Built a Cosmos-Transfer2.5-based generative simulation platform: a 7V surround world model validated on internal data, real-map (Ingolstadt OSM → layout → 7V) scenario generation, a gRPC semantic bridge between WorldSim and the world model, the first 4-step distillation of 7V surround video (rCM + DMD2) for up to ~13.9× speedup, an editable platform for rare interaction data, and an all-in-one OneModel that serves layout generation, Gaussian-Splatting fix, and harmonization from a single denoiser.
Built a two-level controllable driving simulator: a structure-aware temporal vector VAE (STAR-AE) that compresses sparse, variable agents and lanes into fixed latents, a conditional latent-diffusion generator (STRIDENet) that produces history-consistent future traffic, and a sensor-level closed-loop WorldSim that fuses Gaussian-Splatting reconstruction, traffic-flow generation, and a mask-guided DiT video editor (built on MagicDrive-V2) into photorealistic surround rollouts.
A one-stage, pure-vision end-to-end driving POC that lifts 8 surround cameras into a single BEV feature, reads three structured perception heads (3D detection, HD map, occupancy) from it, predicts the next-frame BEV under generative scoring, and tokenizes everything into a Diffusion-Flow planner that emits the ego trajectory and neighbouring-agent states — perception, prediction, and planning optimised jointly.
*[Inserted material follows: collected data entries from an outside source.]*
theorem gfTimes_byteSum (n : Nat) (f : Nat → Byte) (x : Byte) :
    gfTimes (byteSum n f) x = byteSum n fun i => gfTimes (f i) x := by
  induction n with
  | zero => simp
  | succ n ih => rw [byteSum_succ, byteSum_succ, gfTimes_xor_left, ih]

/-- A sum whose terms but one are 0. -/
theorem byteSum_single {n i : Nat} {f : Nat → Byte} (hi : i < n) (h : ∀ k, k ≠ i → f k = 0#8) : byteSum n f = f i := by
  induction n with
  | zero => omega
  | succ n ih =>
    rw [byteSum_succ]
    rcases Nat.lt_or_eq_of_le (Nat.le_of_lt_succ hi) with hlt | rfl
    · rw [ih hlt, h n (by omega), BitVec.xor_zero]
    · have hzero : byteSum i f = byteSum i fun _ => 0#8 := byteSum_congr fun k hk => h k (by omega)
      have hall : byteSum i (fun _ => 0#8) = 0#8 := List.foldl_fixed' (fun _ => BitVec.xor_zero) _
      rw [hzero, hall, BitVec.zero_xor]

/-! #### Values at the powers of α -/

/-- Horner's rule at a power of α is the sum over the powers. -/
theorem horner_eq_byteSum (c : Nat → Byte) (j n : Nat) :
    (List.range n).foldl (fun acc i => gfTimes acc (alphaRef j) ^^^ c i) 0#8 =
      byteSum n fun i => gfTimes (c i) (alphaRef (j * (n - 1 - i))) := by
  induction n with
  | zero => rfl
  | succ n ih =>
    have hlast : gfTimes (c n) (alphaRef (j * (n + 1 - 1 - n))) = c n := by
      rw [Nat.add_sub_cancel, Nat.sub_self, Nat.mul_zero, gfTimes_comm]
      exact gfTimes_one_left _
    rw [List.range_succ, List.foldl_append, ih, byteSum_succ, hlast, List.foldl_cons, List.foldl_nil, gfTimes_byteSum]
    congr 1
    refine byteSum_congr fun i hi => ?_
    have hexponent : j * (n - 1 - i) + j = j * (n + 1 - 1 - i) := by
      rw [← Nat.mul_succ]
      congr 1
      omega
    rw [gfTimes_assoc, gfTimes_alphaRef, hexponent]

theorem rootValue_eq_byteSum (b : BitVec 96) (j : Nat) :
    rootValue b j = byteSum 12 fun i => gfTimes (byteAt b i) (alphaRef (j * (11 - i))) :=
  horner_eq_byteSum (byteAt b) j 12

/-- The syndromes by the tables are the values at α, α², α³ (43_reed_solomon.md R297). -/
theorem rsSyndrome_eq_rootValue (b : BitVec 96) (j : Nat) : rsSyndrome b j = rootValue b j := by
  rw [rootValue_eq_byteSum]
  exact byteSum_congr fun i _ => by rw [gmul_eq_gfTimes, alphaPow_eq_alphaRef]

theorem rootValue_xor (a b : BitVec 96) (j : Nat) : rootValue (a ^^^ b) j = rootValue a j ^^^ rootValue b j := by
  simp only [rootValue_eq_byteSum, byteAt_xor, gfTimes_xor_left]
  exact byteSum_xor _ _ _

/-- What one wrong byte adds to a value (43_reed_solomon.md R299). -/
theorem rootValue_byteError {i : Nat} (y : Byte) (j : Nat) (hi : i < 12) :
    rootValue (byteError i y) j = gfTimes y (alphaRef (j * (11 - i))) := by
  rw [rootValue_eq_byteSum, byteSum_single hi, byteAt_byteError_same y hi]
  intro k hk
  rw [byteAt_byteError_other y hk, gfTimes_zero_left]

theorem rsPasses_iff (b : BitVec 96) : rsPasses b = true ↔ IsRsCodeword b := by
  simp [rsPasses, IsRsCodeword, rsSyndrome_eq_rootValue, and_assoc]

end Sys2Proof.Machine
end

section
/-! The encoder's shift register (43_reed_solomon.md R295, R296): after every data byte it holds the check bytes of the message so
far, at each root of the generator polynomial. -/

namespace Sys2Proof.Machine

/-- At `x`, a message of value `h` followed by the register's three bytes has the value 0 (43_reed_solomon.md R295, R296). -/
def ChecksOf (x h : Byte) (reg : Byte × Byte × Byte) : Prop :=
  gfTimes (gfTimes (gfTimes h x ^^^ reg.1) x ^^^ reg.2.1) x ^^^ reg.2.2 = 0#8

/-- `x` is a root of `X³ + 0E X² + 38 X + 40` (43_reed_solomon.md R295). -/
def IsGeneratorRoot (x : Byte) : Prop :=
  gfTimes x (gfTimes x x) = gfTimes 0x0E#8 (gfTimes x x) ^^^ gfTimes 0x38#8 x ^^^ 0x40#8

theorem isGeneratorRoot_alphaRef {j : Nat} (hj : j ∈ [1, 2, 3]) : IsGeneratorRoot (alphaRef j) := by
  unfold IsGeneratorRoot
  revert j
  decide +kernel

/-- One data byte keeps the register right: with `f` its feedback byte, what the register gains is `f` times the value of the
generator polynomial. -/
theorem rsShift_checksOf {x h : Byte} {reg : Byte × Byte × Byte} (hx : IsGeneratorRoot x) (hreg : ChecksOf x h reg) (b : Byte) :
    ChecksOf x (gfTimes h x ^^^ b) (rsShift reg b) := by
  obtain ⟨r₀, r₁, r₂⟩ := reg
  obtain ⟨f, rfl⟩ : ∃ f, b = f ^^^ r₀ := ⟨b ^^^ r₀, by rw [BitVec.xor_assoc, BitVec.xor_self, BitVec.xor_zero]⟩
  have hfeedback : f ^^^ r₀ ^^^ r₀ = f := by rw [BitVec.xor_assoc, BitVec.xor_self, BitVec.xor_zero]
  unfold ChecksOf at hreg ⊢
  simp only [rsShift, hfeedback, gmul_eq_gfTimes] at hreg ⊢
  calc gfTimes (gfTimes (gfTimes (gfTimes h x ^^^ (f ^^^ r₀)) x ^^^ (r₁ ^^^ gfTimes f 0x0E#8)) x ^^^
          (r₂ ^^^ gfTimes f 0x38#8)) x ^^^ gfTimes f 0x40#8
      = gfTimes (gfTimes (gfTimes (gfTimes h x ^^^ r₀) x ^^^ r₁) x ^^^ r₂) x ^^^
          (gfTimes f (gfTimes x (gfTimes x x)) ^^^
            gfTimes f (gfTimes 0x0E#8 (gfTimes x x) ^^^ gfTimes 0x38#8 x ^^^ 0x40#8)) := by
        simp only [gfTimes_xor_left, gfTimes_xor_right, gfTimes_assoc]
        ac_rfl
    _ = 0#8 := by rw [hreg, hx, BitVec.xor_self, gfTimes_zero_left, BitVec.xor_zero]

theorem foldl_rsShift_checksOf {x : Byte} (hx : IsGeneratorRoot x) (bytes : List Byte) {h : Byte} {reg : Byte × Byte × Byte}
    (hreg : ChecksOf x h reg) :
    ChecksOf x (bytes.foldl (fun acc b => gfTimes acc x ^^^ b) h) (bytes.foldl rsShift reg) := by
  induction bytes generalizing h reg with
  | nil => exact hreg
  | cons b bytes ih => exact ih (rsShift_checksOf hx hreg b)

/-- Three bytes in a row, one by one. -/
theorem byteAt_three (c₀ c₁ c₂ : Byte) :
    byteAt (c₀ ++ c₁ ++ c₂) 0 = c₀ ∧ byteAt (c₀ ++ c₁ ++ c₂) 1 = c₁ ∧ byteAt (c₀ ++ c₁ ++ c₂) 2 = c₂ := by
  refine ⟨?_, ?_, ?_⟩
  · rw [byteAt_append_left _ _ (by decide), byteAt_append_left _ _ (by decide), byteAt_byte]
  · rw [byteAt_append_left _ _ (by decide)]
    exact (byteAt_append_right (k := 1) c₀ c₁ 0).trans (byteAt_byte c₁)
  · exact (byteAt_append_right (k := 2) (c₀ ++ c₁) c₂ 0).trans (byteAt_byte c₂)

/-- The value of nine data bytes and three check bytes: Horner's rule on the data, then on the checks. -/
theorem rootValue_append (data : BitVec 72) (c₀ c₁ c₂ : Byte) (j : Nat) :
    rootValue (data ++ (c₀ ++ c₁ ++ c₂ : BitVec 24)) j =
      gfTimes (gfTimes (gfTimes (((List.range 9).map (byteAt data)).foldl (fun acc b => gfTimes acc (alphaRef j) ^^^ b) 0#8)
        (alphaRef j) ^^^ c₀) (alphaRef j) ^^^ c₁) (alphaRef j) ^^^ c₂ := by
  obtain ⟨h₀, h₁, h₂⟩ := byteAt_three c₀ c₁ c₂
  have hcheck : ∀ i, byteAt (data ++ (c₀ ++ c₁ ++ c₂ : BitVec 24)) (9 + i) = byteAt (c₀ ++ c₁ ++ c₂) i :=
    byteAt_append_right (k := 9) data (c₀ ++ c₁ ++ c₂)
  have hdata : (List.range 9).foldl
        (fun acc i => gfTimes acc (alphaRef j) ^^^ byteAt (data ++ (c₀ ++ c₁ ++ c₂ : BitVec 24)) i) 0#8 =
      ((List.range 9).map (byteAt data)).foldl (fun acc b => gfTimes acc (alphaRef j) ^^^ b) 0#8 := by
    rw [List.foldl_map]
    refine List.foldl_ext _ _ _ fun u i hi => ?_
    have hlt := List.mem_range.mp hi
    rw [byteAt_append_left _ _ (by omega)]
  have hsplit : List.range 12 = List.range 9 ++ [9 + 0, 9 + 1, 9 + 2] := rfl
  rw [rootValue, hsplit, List.foldl_append, hdata]
  simp only [List.foldl_cons, List.foldl_nil, hcheck, h₀, h₁, h₂]

/-- The encoder's word is a codeword (43_reed_solomon.md R295, R296). -/
theorem encodeRs_isRsCodeword (data : BitVec 72) : IsRsCodeword (encodeRs data) := by
  have hroot : ∀ j ∈ [1, 2, 3], rootValue (encodeRs data) j = 0#8 := fun j hj => by
    have hempty : ChecksOf (alphaRef j) 0#8 (0#8, 0#8, 0#8) := by simp [ChecksOf]
    exact (rootValue_append data _ _ _ j).trans (foldl_rsShift_checksOf (isGeneratorRoot_alphaRef hj) _ hempty)
  exact ⟨hroot 1 (by simp), hroot 2 (by simp), hroot 3 (by simp)⟩

end Sys2Proof.Machine
end

section
/-! The correction (43_reed_solomon.md R299, R300): it corrects exactly the syndromes of one byte error, and the syndrome of two
byte errors is none of these. -/

namespace Sys2Proof.Machine

/-- `(s₁, s₂, s₃)` is the syndrome of the value `y` at byte 11−p (43_reed_solomon.md R299). -/
def IsByteSyndrome (p : Nat) (y s₁ s₂ s₃ : Byte) : Prop :=
  s₁ = gfTimes y (alphaRef p) ∧ s₂ = gfTimes y (alphaRef (2 * p)) ∧ s₃ = gfTimes y (alphaRef (3 * p))

theorem alphaRef_two_mul (p : Nat) : alphaRef (2 * p) = gfTimes (alphaRef p) (alphaRef p) := by
  rw [gfTimes_alphaRef, Nat.two_mul]

theorem alphaRef_three_mul (p : Nat) : alphaRef (3 * p) = gfTimes (alphaRef p) (gfTimes (alphaRef p) (alphaRef p)) := by
  rw [← alphaRef_two_mul, gfTimes_alphaRef]
  congr 1
  omega

/-- The locator equation of R300 holds of the syndrome of one byte error. -/
theorem IsByteSyndrome.square {p : Nat} {y s₁ s₂ s₃ : Byte} (h : IsByteSyndrome p y s₁ s₂ s₃) :
    gfTimes s₂ s₂ = gfTimes s₁ s₃ := by
  obtain ⟨rfl, rfl, rfl⟩ := h
  rw [alphaRef_two_mul, alphaRef_three_mul]
  simp only [gfTimes_comm, gfTimes_left_comm]

/-- Where the locator equation holds, the locator and the value of R300 are those of one byte error. -/
theorem isByteSyndrome_of_square {s₁ s₂ s₃ : Byte} (h₁ : s₁ ≠ 0#8) (h₂ : s₂ ≠ 0#8) (hsq : gfTimes s₂ s₂ = gfTimes s₁ s₃) :
    IsByteSyndrome (gfLog (gdiv s₂ s₁)) (gdiv (gfTimes s₁ s₁) s₂) s₁ s₂ s₃ := by
  have hX := gfTimes_gdiv s₂ h₁
  have hY := gfTimes_gdiv (gfTimes s₁ s₁) h₂
  generalize gdiv s₂ s₁ = X at hX ⊢
  generalize gdiv (gfTimes s₁ s₁) s₂ = y at hY ⊢
  have hX0 : X ≠ 0#8 := by
    rintro rfl
    exact h₂ (hX ▸ gfTimes_zero_left s₁)
  have hfirst : s₁ = gfTimes y X := gfTimes_left_cancel h₁ <| by
    rw [← hY, ← hX]
    simp only [gfTimes_comm, gfTimes_left_comm]
  have hsecond : s₂ = gfTimes y (gfTimes X X) := by
    rw [← gfTimes_assoc, ← hfirst, gfTimes_comm, hX]
  have hthird : s₃ = gfTimes y (gfTimes X (gfTimes X X)) := gfTimes_left_cancel h₁ <| by
    rw [gfTimes_left_comm y, ← hsecond, ← hsq, ← gfTimes_assoc, gfTimes_comm s₁, hX]
  rw [IsByteSyndrome, alphaRef_two_mul, alphaRef_three_mul, alphaRef_gfLog hX0]
  exact ⟨hfirst, hsecond, hthird⟩

/-- The syndrome of one byte error is corrected, the value 0 included (43_reed_solomon.md R300, R301). -/
theorem correctRs_of_isByteSyndrome (b : BitVec 96) {p : Nat} {y s₁ s₂ s₃ : Byte} (hp : p ≤ 11)
    (h : IsByteSyndrome p y s₁ s₂ s₃) : correctRs b s₁ s₂ s₃ = (b ^^^ byteError (11 - p) y, ⟨96, weight y, false⟩) := by
  have hsq := h.square
  obtain ⟨h₁, h₂, h₃⟩ := h
  rcases eq_or_ne y 0#8 with rfl | hy
  · simp [correctRs, h₁, h₂, h₃]
  have hne : ∀ n, gfTimes y (alphaRef n) ≠ 0#8 := fun n => by simp [hy, alphaRef_ne_zero]
  have hs₁ : s₁ ≠ 0#8 := h₁ ▸ hne _
  have hs₂ : s₂ ≠ 0#8 := h₂ ▸ hne _
  have hs₃ : s₃ ≠ 0#8 := h₃ ▸ hne _
  have hlocator : gdiv s₂ s₁ = alphaRef p := (gdiv_eq_iff hs₁).mpr <| by
    rw [h₁, h₂, alphaRef_two_mul, gfTimes_left_comm]
  have hvalue : gdiv (gfTimes s₁ s₁) s₂ = y := (gdiv_eq_iff hs₂).mpr <| by
    rw [h₁, h₂, alphaRef_two_mul]
    simp only [gfTimes_assoc, gfTimes_left_comm]
  have hlog : gfLog (alphaRef p) = p := gfLog_alphaRef (by omega)
  simp only [correctRs, gmul_eq_gfTimes, hlocator, hvalue, hlog, xorByte_eq]
  rw [if_neg fun hzero => hs₁ hzero.1, if_pos ⟨hs₁, hs₂, hs₃, hsq, hp⟩]

/-- Any other syndrome is uncorrectable (43_reed_solomon.md R300, R301). -/
theorem correctRs_of_not_isByteSyndrome (b : BitVec 96) {s₁ s₂ s₃ : Byte}
    (h : ∀ p y, p ≤ 11 → ¬ IsByteSyndrome p y s₁ s₂ s₃) : correctRs b s₁ s₂ s₃ = (b, ⟨96, 0, true⟩) := by
  unfold correctRs
  simp only [gmul_eq_gfTimes]
  split
  case isTrue hzero =>
    obtain ⟨rfl, rfl, rfl⟩ := hzero
    exact absurd (by simp [IsByteSyndrome]) (h 0 0#8 (Nat.zero_le 11))
  case isFalse =>
    split
    case isTrue hone =>
      obtain ⟨h₁, h₂, -, hsq, hp⟩ := hone
      exact absurd (isByteSyndrome_of_square h₁ h₂ hsq) (h _ _ hp)
    case isFalse => rfl

/-! #### Two byte errors -/

theorem gfTimes_self_xor (a b : Byte) : gfTimes (a ^^^ b) (a ^^^ b) = gfTimes a a ^^^ gfTimes b b := by
  calc gfTimes (a ^^^ b) (a ^^^ b)
      = gfTimes a a ^^^ gfTimes b b ^^^ (gfTimes a b ^^^ gfTimes a b) := by
        simp only [gfTimes_xor_left, gfTimes_xor_right, gfTimes_comm b a]
        ac_rfl
    _ = gfTimes a a ^^^ gfTimes b b := by rw [BitVec.xor_self, BitVec.xor_zero]

/-- How far the syndrome of the values `y`, `z` at the locators `a`, `b` is from the locator equation of R300. -/
theorem twoByte_square (y z a b : Byte) :
    gfTimes (gfTimes y a ^^^ gfTimes z b) (gfTimes y (gfTimes a (gfTimes a a)) ^^^ gfTimes z (gfTimes b (gfTimes b b))) =
      gfTimes (gfTimes y (gfTimes a a) ^^^ gfTimes z (gfTimes b b)) (gfTimes y (gfTimes a a) ^^^ gfTimes z (gfTimes b b)) ^^^
        gfTimes (gfTimes (gfTimes y z) (gfTimes a b)) (gfTimes (a ^^^ b) (a ^^^ b)) := by
  rw [gfTimes_self_xor, gfTimes_self_xor]
  simp only [gfTimes_xor_right, gfTimes_comm, gfTimes_left_comm]
  ac_rfl

/-- The syndrome of two byte errors is that of no single one (43_reed_solomon.md R304). -/
theorem not_isByteSyndrome_of_two {p q : Nat} {y z : Byte} (hpq : p ≠ q) (hp : p ≤ 11) (hq : q ≤ 11) (hy : y ≠ 0#8)
    (hz : z ≠ 0#8) (r : Nat) (w : Byte) :
    ¬ IsByteSyndrome r w (gfTimes y (alphaRef p) ^^^ gfTimes z (alphaRef q))
      (gfTimes y (alphaRef (2 * p)) ^^^ gfTimes z (alphaRef (2 * q)))
      (gfTimes y (alphaRef (3 * p)) ^^^ gfTimes z (alphaRef (3 * q))) := by
  intro h
  have hne : alphaRef p ≠ alphaRef q := fun heq => hpq <| by
    rw [← gfLog_alphaRef (show p < 255 by omega), heq, gfLog_alphaRef (by omega)]
  have hsq := h.square
  simp only [alphaRef_two_mul, alphaRef_three_mul, twoByte_square] at hsq
  have hzero := BitVec.xor_eq_zero_iff.mpr hsq
  rw [← BitVec.xor_assoc, BitVec.xor_self, BitVec.zero_xor] at hzero
  simp [hy, hz, alphaRef_ne_zero, hne] at hzero

end Sys2Proof.Machine
end

section
/-! The Reed-Solomon commands (43_reed_solomon.md R305 to R308). -/

namespace Sys2Proof.Machine

theorem rs129Enc_completes {s : State} {data : BitVec 72} (hdata : HoldsOperand s data) :
    Completes (exec (.rs129Enc 0#8 72#16) s) s (encodeRs data) 0 0 false := by
  rw [exec_of_holdsOperand (i := .rs129Enc 0#8 72#16) hdata rfl rfl]
  exact resultPlain_completes _ s (by decide)

theorem rs129Synd_completes {s : State} {b : BitVec 96} (hb : HoldsOperand s b) :
    Completes (exec (.rs129Synd 0#8 96#16) s) s (rootValue b 1 ++ rootValue b 2 ++ rootValue b 3) 0 0 false := by
  rw [exec_of_holdsOperand (i := .rs129Synd 0#8 96#16) hb rfl rfl]
  simp only [← rsSyndrome_eq_rootValue]
  exact resultPlain_completes (rsSyndromes b) s (by decide)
End-to-end production perception on a mid-trim (J6E / J6M) platform, organised around three shipped systems: a multi-task static OneModel that drives every static element from one shared BEV feature, a 4D-sparse dynamic model that unifies detection and tracking, and an on-board latency-compression effort that cut inference from ~42.65 ms to ~13.88 ms. My work spans architecture, a unified data pipeline, heterogeneous multi-task training, release engineering, and quantization-aware deployment.
An end-to-end autonomous-driving system that fuses 11 surround cameras (7 pinhole + 4 fisheye) with LiDAR under a sparse-centric (SparseDrive-style) paradigm. My two core deliverables: a fused BEV-fusion CUDA operator that aligns 11-camera and LiDAR features in a single kernel, and the training of an AI planner that outputs motion and planning in parallel from a shared query decoder.
Built a controllable surround-view driving generator that compresses 3D boxes and maps into spatial conditions, encodes text / reference frames / lanes / camera calibration into condition tokens, and injects them into a UNet diffusion backbone — producing cross-camera-consistent 4V / 7V / 11V images and video for data augmentation and open-loop simulation, evolving from OpenSora 1.0 + SD 3.5 to a MagicDrive-fused in-house model.
Hozon Auto × SJTU IRMV · PhiGent Robotics · Perception Team Leader · 3D Perception Algorithm Engineer
A two-phase journey in autonomous-driving auto-labeling: first a Tesla-AI-Day-inspired vision-only 4D auto-labeling pipeline with Hozon Auto and SJTU IRMV, then a multi-modal 4D auto-labeling and production pure-LiDAR 3D detection system at PhiGent Robotics — optimized at the data, model, and loss levels.
PhiGent Robotics · 3D Scene Flow Algorithm Engineer
A 3D motion-estimation stack for autonomous driving: an unsupervised auto-labeling system that assigns a 3D scene-flow vector to every LiDAR point and every occupancy cell, validated by lifting the accuracy of existing flow estimators, distilled into an ultra-light production head, and deployed end-to-end through ONNX, TensorRT (Orin) and the Horizon J6E toolchain.
A road-surface perception project for the road-preview ('magic-carpet') suspension feature: segment safety-critical small road elements — manhole covers and speed bumps — reliably under hard real-world conditions (tiny targets, water and oil stains, textureless surfaces), then compress and quantize the model to INT8 for efficient TDA4 edge inference, reaching an initial mass-production quality bar.
A short introduction film I made for my 2023 master's graduation — a compact tour of my research focus, the labs and mentors I worked with, and the perception and 3D/4D systems I built along the way.
The robot has to drive itself off a transport vehicle, reach the lawn, mow, and return — so I built its safety-critical perception stack across four modules: ramp detection for self loading/unloading, 3D grass-obstacle detection (geometry first, then camera–LiDAR fusion), an MCU-deployed 2D BEV safety detector, and a dual-attention LiDAR–vision fusion study.